По дороге к миссис Кроцки я зашел в строительный магазин купить белила, кисти и скипидар. Надо было покрасить торцы оконных рам в гостиной миссис Кроцки. А главное, надо было подкрасить номера для «линкольна». Номер под передним бампером следует крепче закрепить, при столкновении с «фольксвагеном» он может отломиться и остаться на дороге как вещественная улика. Тощий негр в Бронксе даст мне временный номер, который следует заменить. Это надо будет проделать в тот же субботний вечер на каком-нибудь пустыре южного Квинса, а потом отогнать «линкольн» в Бруклин поближе к моему дому, чтобы с утра быстрее до него добираться.

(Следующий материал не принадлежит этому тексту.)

-- ==== Sys2Proof/WellFormed.lean ====
section
/-! DEFINITION. Well-formed instructions: every handle obeys 30_encoding.md R78 in the position it stands in. Every other
condition of R80 on an operand's value is carried by the operand's type in `Instr`. -/

namespace Sys2Proof

/-- `h = 64 + k` with `k < NUM_SCRATCH`: a handle every `BC.*` command may use (30_encoding.md R78). -/
def Handle.isScratch (cfg : Config) (h : Handle) : Bool :=
  decide (64 ≤ h.toNat ∧ h.toNat < 64 + cfg.numScratch)

/-- `h = e` with `e ≤ 39`: an elink's container, a read operand only (30_encoding.md R78). -/
def Handle.isElink (h : Handle) : Bool :=
  decide (h.toNat < 40)

/-- A handle R78 allows in a reading position. -/
def Handle.readable (cfg : Config) (h : Handle) : Bool :=
  h.isElink || h.isScratch cfg

/-- The check of 30_encoding.md R78 on every handle of an instruction; nothing else can be ill-formed. -/
def Instr.wellFormed (cfg : Config) : Instr → Bool
  | .bcGet h _ => h.readable cfg
  | .bcSet h _ _ => h.isScratch cfg
  | .bcAppend h _ => h.isScratch cfg
  | .bcClear h => h.isScratch cfg
  | .bcSetr8 h _ _ _ => h.isScratch cfg
  | .bcSetr16 h _ _ _ => h.isScratch cfg
  | .bcSetr32 h _ _ _ => h.isScratch cfg
  | .bcSetr64 h _ _ _ => h.isScratch cfg
  | .bcUint8 h _ _ => h.readable cfg
  | .bcUint16 h _ _ => h.readable cfg
  | .bcUint32 h _ _ => h.readable cfg
  | .bcUint64 h _ _ => h.readable cfg
  | .bcSetbytes h _ => h.isScratch cfg
  | .bcSearch h p => h.readable cfg && p.readable cfg
  | .bcLast d h _ => d.isScratch cfg && h.readable cfg
  | .bcPrune h _ => h.isScratch cfg
  | .bcEqual h p => h.readable cfg && p.readable cfg
  | .bcCount h => h.readable cfg
  | .bcLen h => h.readable cfg
  | .bcStrl h => h.readable cfg
  | .bcStrr h => h.readable cfg
  | .bcFromstr h _ => h.isScratch cfg
  | .bcFromu8 h _ => h.isScratch cfg
  | .bcFromu16 h _ => h.isScratch cfg
  | .bcFromu32 h _ => h.isScratch cfg
  | .bcFromu64 h _ => h.isScratch cfg
  | .rdNextevent => true
  | .rdNextgbt => true
  | .dspWord _ => true
  | .dspClearall => true
  | .elAppend _ _ _ => true
  | .elPush _ _ => true
  | .elForceclear _ => true
  | .elIsempty _ => true
  | .elRead _ => true
  | .plStep => true
  | .cfgSetmask _ => true
  | .cfgGetmask => true
  | .sysStatus => true
  | .sysReset _ => true
  | .sdhHeartbeat _ _ => true
  | .sdhDataTruncated _ _ => true
  | .sdhSync _ _ => true
  | .sdhDataTruncatedTriggerTooEarly _ _ => true
  | .sdhData _ _ => true
  | .sdhDataNumwords _ _ => true
  | .sdhDataTriggerTooEarly _ _ => true
  | .sdhDataTriggerTooEarlyNumwords _ _ => true
  | .sdhSyncPatternHuntMatch _ => true

end Sys2Proof
end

Дверь мне открыла миссис Кроцки, а за ее спиной тут же показалась смущенно улыбающаяся Наоми. По случаю бармицвы на мне вместо рабочей одежды была свежая рубашка и костюмные брюки. Обе женщины, вероятно, решили, что я прилично оделся ко встрече с Наоми. После приветствий миссис Кроцки сказала, указав на мой мешок с инструментами:
– Ты пришел исправить раму. Это грязная работа. Почему ты в праздничной одежде? – Было понятно, что миссис Кроцки вызывает меня для какой-нибудь грязной работы, и я должен быть здесь в рабочей одежде на тот случай, если на лестнице меня увидит кто-нибудь из соседей миссис Кроцки, чтобы никто не заподозрил, что я хожу сюда ебать Наоми. Я объяснил:
– Сегодня в синагоге бармицва, и я помогал обслуживать гостей.
– У кого бармицва? – поинтересовалась миссис Кроцки.
– Заказывал мистер Рэзник. – Пока я стамеской отскребывал старые слои краски с торцов рамы в гостиной, миссис Кроцки расспрашивала меня, какое было угощение на бармицве. Я перечислял: голубцы, гуляш в грибном соусе, два вида кугеля из лапши, кугель картофельный, свежие овощи, мясо с фасолью, еврейское название этого блюда я забыл, миссис Кроцки подсказала: чолэм. Потом пошло перечисление десертов: пирожные эклеры и наполеоны, торты фруктовые и шоколадные, персики, ананасы, груши, дыни, виноград двух сортов, лесные ягоды. Миссис Кроцки внимательно выслушала, сказала:
– Хорошее угощение. Это ничего. Рэзники довольно богатые, но жадные: мало жертвуют синагоге. Хорошо, хоть на бармицву расщедрились. – Я нанес тонкий слой краски на расчищенное дерево, и сказал, чтобы миссис Кроцки не опускала раму, пока краска не высохнет.
– Это опасно, – сказала она. – Я не могу оставить окно открытым на ночь. Это первый этаж, а у меня нет решеток на окнах. – Я предложил:
– Если вы боитесь воров, я могу переночевать у вас в гостиной. – Миссис Кроцки, как бы невзначай, посмотрела на Наоми. Они встретились взглядами. Я сказал:
– Только я сейчас должен убрать синагогу после бармицвы.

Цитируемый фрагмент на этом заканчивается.